I was so happy in the first few months following our relocation because Sophie’s health seemed to improve, I thought we had finally reached the first step on her journey to recovery. As I look back I now know it was the calm before the storm that I had not been anticipating. Sophie’s health seemed to be improving and she even started putting on weight which was HUGE for her. In the last seven months she has gained a little over four pounds and although it has fluctuated when she has been sick as soon as she feels better her weight works itself back up to 28lbs and has steadily maintained. I remember praying for the day when she would gain and maintain her weight after always being told she was failure to thrive. I long-awaited that day because I had been told by so many medical professionals that once Sophie began to put on weight she would become stronger and it would help her immune system strengthen. I clung to that hope for so long and here I am today realizing the weight has not really made a difference in building her immune system as we had hoped.
Sophie has gained weight and has become physically stronger and her development has also taken off reaching new milestones continuously and never-ceasing to amaze us. I can say with certainty that her physical strength has helped her progress cognitively and her determination grow stronger. Her will to learn and live is stronger with each passing day.
Her health on the other hand seems to be worsening as if she is taking steps backward away from recovery. We cannot kill off the bacteria in her sinus cavities, she is not draining and her chest is full of mucous. Rocephin which was our go to antibiotic is beginning to lose its effect on her, I fear we will be left with no options in the future. We have been forced to use antibiotics not approved for children on more than occasion after months of failed attempts to kill of bacteria, we had no choice if we wanted to save her life. We will not know the long-term effects that may come from the use of such medication for a long time.
The sinus infections are just not healing, the symptoms are worsening and the effects are draining her more and more each time. With each infection we have to use more and more medications sometimes even combining two or three different types of antibiotics and even then they do not seem to be working. When we think it’s cleared up it only takes a good week before the symptoms resurface with a vengeance. She is becoming weaker each time and the symptoms are more difficult to control.
Next month cannot come around soon enough for me so we can get the sedated CT scan done and prep for her sinus surgery. I pray this time the surgery will work, Sophie had her first sinus surgery two years ago and will now need another one. The ENT does not see improvement and urged us to intervene before the infections become uncontrollable. It is our only option to try the surgery again now that she is physically stronger to try to give her body a fighting chance. The plan is to clean out her sinuses to rid her body of all the bacteria that’s just growing in there and make sure all her nasal cavities are open so she can properly drain. It may be the best opportunity she has to allow her immune system to build up some defenses. I pray it will work, at this point I have no choice.
I worry every day, I’m afraid she will be taken from me and I don’t think I am strong enough to handle that. Science can only do so much and when they have no answers or options where do you go from there. I pray to God all day, everyday and moments like these I fear he does not hear me. I know he is present I see his miracles in her everyday but fear is powerful and threatens my faith.
This is not fair.
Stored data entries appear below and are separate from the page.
-- ==== Sys2Proof/Laws/Window.lean ====
section
/-! SUPPORT. The register window bit by bit, and what serving one access does. -/

namespace Sys2Proof.Machine

/-- A word laid out field by field, as a number: the fields above count by the width of those below. -/
theorem append_toNat {v w : Nat} (x : BitVec v) (y : BitVec w) : (x ++ y).toNat = x.toNat * 2 ^ w + y.toNat := by
  rw [BitVec.toNat_append, ← Nat.shiftLeft_add_eq_or_of_lt y.isLt, Nat.shiftLeft_eq]

/-- The mask of an access's size, bit by bit. -/
theorem sizeMask_getLsbD (size k : Nat) : (sizeMask size).getLsbD k = (decide (k < 64) && decide (k < 8 * size)) := by
  simp only [sizeMask, BitVec.getLsbD_ofNat, Nat.testBit_two_pow_sub_one]

/-- A whole register passes the 64-bit mask. -/
@[simp] theorem and_sizeMask_eight (v : Reg64) : v &&& sizeMask 8 = v := by
  apply BitVec.eq_of_getLsbD_eq
  intro k hk
  simp [sizeMask_getLsbD, hk]

/-- A merged register, bit by bit (R67). -/
theorem merge_getLsbD (old mask data : Reg64) (k : Nat) :
    (merge old mask data).getLsbD k = if mask.getLsbD k then data.getLsbD k else old.getLsbD k := by
  by_cases hk : k < 64
  · cases h : mask.getLsbD k <;>
      simp only [merge, BitVec.getLsbD_or, BitVec.getLsbD_and, BitVec.getLsbD_not, hk, h] <;> simp
  · simp only [BitVec.getLsbD_of_ge _ _ (Nat.not_lt.mp hk), ite_self]

/-- A write under the 64-bit mask replaces the whole register (R63). -/
@[simp] theorem merge_sizeMask_eight (old data : Reg64) : merge old (sizeMask 8) data = data := by
  apply BitVec.eq_of_getLsbD_eq
  intro k hk
  rw [merge_getLsbD, sizeMask_getLsbD]
  simp [hk]

/-- The bits an access covers: `size` bytes from its own shift on (R66). -/
theorem accessMask_getLsbD (off : BitVec 12) (size k : Nat) :
    (accessMask off size).getLsbD k =
      (decide (k < 64) && decide (bitShift off ≤ k) && decide (k - bitShift off < 8 * size)) := by
  rw [accessMask, BitVec.getLsbD_shiftLeft, sizeMask_getLsbD]
  by_cases h : k < 64
  · have : k - bitShift off < 64 := by omega
    by_cases h2 : bitShift off ≤ k
    · simp [h, this, h2]
    · simp [h, Nat.lt_of_not_le h2, h2]
  · simp [h]

/-- NULLM as the host reads it, bit by bit (R36). -/
theorem NullMask.word_getLsbD (m : NullMask) (k : Nat) :
    m.word.getLsbD k = if k < 16 then m.ln.getLsbD k else (decide (k = 16) && m.tn) := by
  simp only [NullMask.word, BitVec.getLsbD_append]
  by_cases h : k < 16
  · simp [h]
  · by_cases h2 : k = 16
    · subst h2; simp
    · simp [h, h2, show ¬ k - 16 < 1 by omega]

/-- Writing back what was read changes nothing (R36). -/
@[simp] theorem NullMask.ofWord_word (m : NullMask) : NullMask.ofWord m.word = m := by
  obtain ⟨ln, tn⟩ := m
  simp only [NullMask.ofWord, NullMask.mk.injEq]
  constructor
  · apply BitVec.eq_of_getLsbD_eq
    intro k hk
    rw [BitVec.getLsbD_setWidth, NullMask.word_getLsbD]
    simp [hk]
  · rw [NullMask.word_getLsbD]; simp

/-- The map of the window finds every register at its own offset (R62). -/
theorem WinReg.ofOffset?_offset (r : WinReg) : WinReg.ofOffset? r.offset = some r := by
  cases r with
  | lane j => revert j; decide
  | _ => decide

/-- Every register's offset is a multiple of 8 within the window, so its bits are read from bit 0 on (R62, R66). -/
theorem WinReg.bitShift_offset (r : WinReg) : bitShift r.offset = 0 := by
  cases r with
  | lane j => revert j; decide
  | _ => decide

/-- One step serves what was sent first (R71). -/
theorem step_cons {s : State} {e : BusEvent} {rest : List BusEvent} (h : s.pending = e :: rest) :
    step s = serve e { s with pending := rest } := by
  simp only [step, h]

/-- A permitted read answers the value and changes nothing else (R69). -/
theorem serve_read {off : BitVec 12} {size : Nat} (s : State) (h : permitted off size = true) :
    serve (.read off size) s = .next (s.answer (.value (s.windowRead off size))) := by
  simp [serve, h]

/-- A permitted write that issues no command (R63, R64). -/
theorem serve_write {off : BitVec 12} {size : Nat} (s : State) (data : Reg64) (h : permitted off size = true)
    (hc : issuesCommand off = false) :
    serve (.write off size data) s = .next ((s.windowWrite off size data).answer .done) := by
  simp [serve, h, hc]

/-- A permitted write to CMD issues its low 32 bits (R65). -/
theorem serve_command {size : Nat} (s : State) (data : Reg64) (h : permitted 0x008#12 size = true) :
    serve (.write 0x008#12 size data) s = issue (data.setWidth 32) (s.answer .done) := by
  simp [serve, h, issuesCommand]

/-- Any other access is refused (R68). -/
theorem serve_refused {off : BitVec 12} {size : Nat} (s : State) (data : Reg64) (h : permitted off size = false) :
    serve (.read off size) s = .next (s.answer .refusal) ∧
    serve (.write off size data) s = .next (s.answer .refusal) := by
  simp [serve, h]

end Sys2Proof.Machine
end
Life is not fair. What did she ever do to deserve so much sickness. I took care of myself, I did everything by the book and yet my child was born sick. All I want is a few steps forward for her and maybe I’m being greedy wanting her health to improve, she is doing great developmentally after all, right? Wrong! I want her to be healthy because I want her to live, I want to watch her grow up and learn, and laugh, and be an aunt and experience life. I may not expect the same accomplishments from her that I would with my other children but it does not diminish all the hope and dreams I still have for her.
I just want her health to improve, that is NOT too much to ask.